The implementation of the national health reform agenda is being driven by the Health Reform Implementation Group (HRIG) who established a Mental Health Working Group (MHWG) to consult with the sector and facilitate the implementation of the mental health components of the reform agenda. Although the MHSC is not directly involved in this COAG process, many MHSC members have dual involvement and as such, promote alignment between the two processes.

The outcome of the HRIG process is expected to be considered by COAG in 2011 and as this is likely to impact on the progression of the Fourth Plan implementation, the MHSC is incorporating this process into its deliberations. Top of page

COAG rationalisation of ministerial councils

Following an independent review of Ministerial Councils by Dr Allan Hawke, COAG members agreed at its meeting of April 2010, to the need to effect fundamental reform to the Ministerial Council system by March 2011. The objective of the review is to focus Councils on national strategic priorities and to explore new ways for COAG and its Councils to identify and address issues of national significance.

COAG has agreed in principle to reforms that will see current Ministerial Councils rationalised to 11 or fewer Councils, overseeing key areas of ongoing importance to both the Commonwealth and the States, including health, education and training, community services, infrastructure, police and emergency services, and financial relations.

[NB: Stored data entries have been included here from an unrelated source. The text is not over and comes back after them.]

-- ==== Sys2Proof/Types.lean ====
section
/-! DEFINITION. The names the instructions and the machine share: element types (R87), instruction fields (R84), the
parties that act (R3, R4), and the kinds of outside report that an event can carry. -/

namespace Sys2Proof

/-- The sixteen element types of R87, in the order of their codes. -/
inductive Ty where
  | b32 | s32 | b64 | s64 | f32 | f16 | bf16 | e4m3 | e5m2 | e2m1 | e3m5 | b8 | s8 | b16 | s16 | mask
deriving DecidableEq, Repr

/-- The fields of an instruction word beyond OPC and FN (R84), and its extension word when X = 1. -/
structure Fields where
  /-- timing class requested, [51:50] -/
  tc : BitVec 2
  /-- lookahead window, [49:46] -/
  la : BitVec 4
  /-- uniform form, [45] -/
  u : Bool
  /-- element type, [44:41] -/
  ty : Ty
  /-- [39:32] -/
  d : BitVec 8
  /-- [31:24] -/
  a : BitVec 8
  /-- [23:16] -/
  b : BitVec 8
  /-- [15:8] -/
  c : BitVec 8
  /-- [7:0] -/
  m : BitVec 8
  /-- the extension word, present exactly when X, bit [40], is set -/
  x : Option Word
deriving DecidableEq, Repr

/-- Who acts: a system core, the distaff of the skein in a slot of a spindle, or one path of one of its plies (R4). -/
inductive Party where
  | core (c : Nat)
  | dist (sp slot : Nat)
  | path (sp slot ply idx : Nat)
deriving DecidableEq, Repr, Inhabited

/-- What a spindle's timing monitors report (R380). -/
inductive Monitor where
  | lowMargin | enoughMargin | ampleMargin
deriving DecidableEq, Repr

/-- What the memory's error code found under a copy (R248). -/
inductive MemErr where
  | none | corrected | uncorrected
deriving DecidableEq, Repr

/-- What waits for a wake or for room in the fault ring (R226, R231, R246); for a copy, what the error code finds as it goes on. -/
inductive RetryTarget where
  | ply (sp slot ply : Nat)
  | dist (sp slot : Nat)
  | copySpindle (sp q : Nat) (err : MemErr)
  | copyCore (c q : Nat) (err : MemErr)
deriving DecidableEq, Repr

/-- Whose copy engine: a spindle's, or a system core's queues on its base die (R239). -/
inductive Engine where
  | spindle (sp : Nat)
  | core (c : Nat)
deriving DecidableEq, Repr

/-- What the tile file's error code, or the parity of an operand path, found (R275). -/
inductive TileFault where
  | corrected | uncorrected | parity
deriving DecidableEq, Repr

/-- Which of its tiles a matrix command reads: D, A or B. -/
inductive TilePart where
  | d | a | b
deriving DecidableEq, Repr

/-- An error under a matrix step, in a 64-bit word of a tile (R275). -/
structure TileErr where
  kind : TileFault
  part : TilePart
  word : Nat
deriving DecidableEq, Repr

/-- A read-modify-write operation of ATOM and MRED (R204), in the order of FN. -/
inductive Rmw where
  | add | min | max | and | or | xor | xchg | cas | inc
deriving DecidableEq, Repr

/-- What one remote access does at the package that owns its address (R317). -/
inductive RemoteOp where
  | load
  | store (data : Word)
  | rmw (op : Rmw) (ty : Ty) (c x : Word) (ftz : Bool)
deriving DecidableEq, Repr

/-- An arrival over the links: one of this package's own requests at its owner, or another package's access to an
offset of this package's local memory (R317). -/
inductive Arrival where
  | own (id : Nat)
  | foreign (pkg off n : Nat) (op : RemoteOp)
deriving DecidableEq, Repr

end Sys2Proof
end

The implications of this process on the Fourth Plan predominantly relates to the membership of the Fourth Plan Cross Sectoral Working Group that is tasked with the implementation of the Fourth Plan's objectives in non-health sectors. The membership of this group is mainly comprised of officials representing many Ministerial Councils relevant to mental health and therefore is likely to be impacted by the outcomes of this review in 2011.

AHMAC enquiry into mental health

At its meeting of 10 June 2010, the Australian Health Ministers' Advisory Council (AHMAC) considered the apparent need to better understand stakeholder concerns in relation to the perception of gaps and overlaps in mental health service provision, and in the Fourth Plan.

Along with a diverse range of stakeholders, the MHSC participated in a stakeholder consultation workshop that comprised of three sessions relating to priorities for mental health reform, intergovernmental linkages and the definition of primary mental health care.

During this process, many issues were raised including various service delivery issues, workforce issues, integration with social supports, and the need for sustained investment and enhanced partnerships. However, participants also indicated strong support for the implementation of the Fourth Plan as a vehicle that addressed the majority of reform issues.

AHMAC considered the outcomes of this process at their November 2010 Meeting and agreed to progress the issues identified through the HRIG process attending to health reform.Top of page

Immediate future

In the coming months, it is anticipated that much of the additional mental health reform discussion will resolve through the COAG process and will result in clearer objectives for mental health reform across Government. The MHSC will continue to ensure its activity relating to the Fourth Plan and any additional COAG mental health activity is in alignment with emerging priorities by Health Ministers and COAG.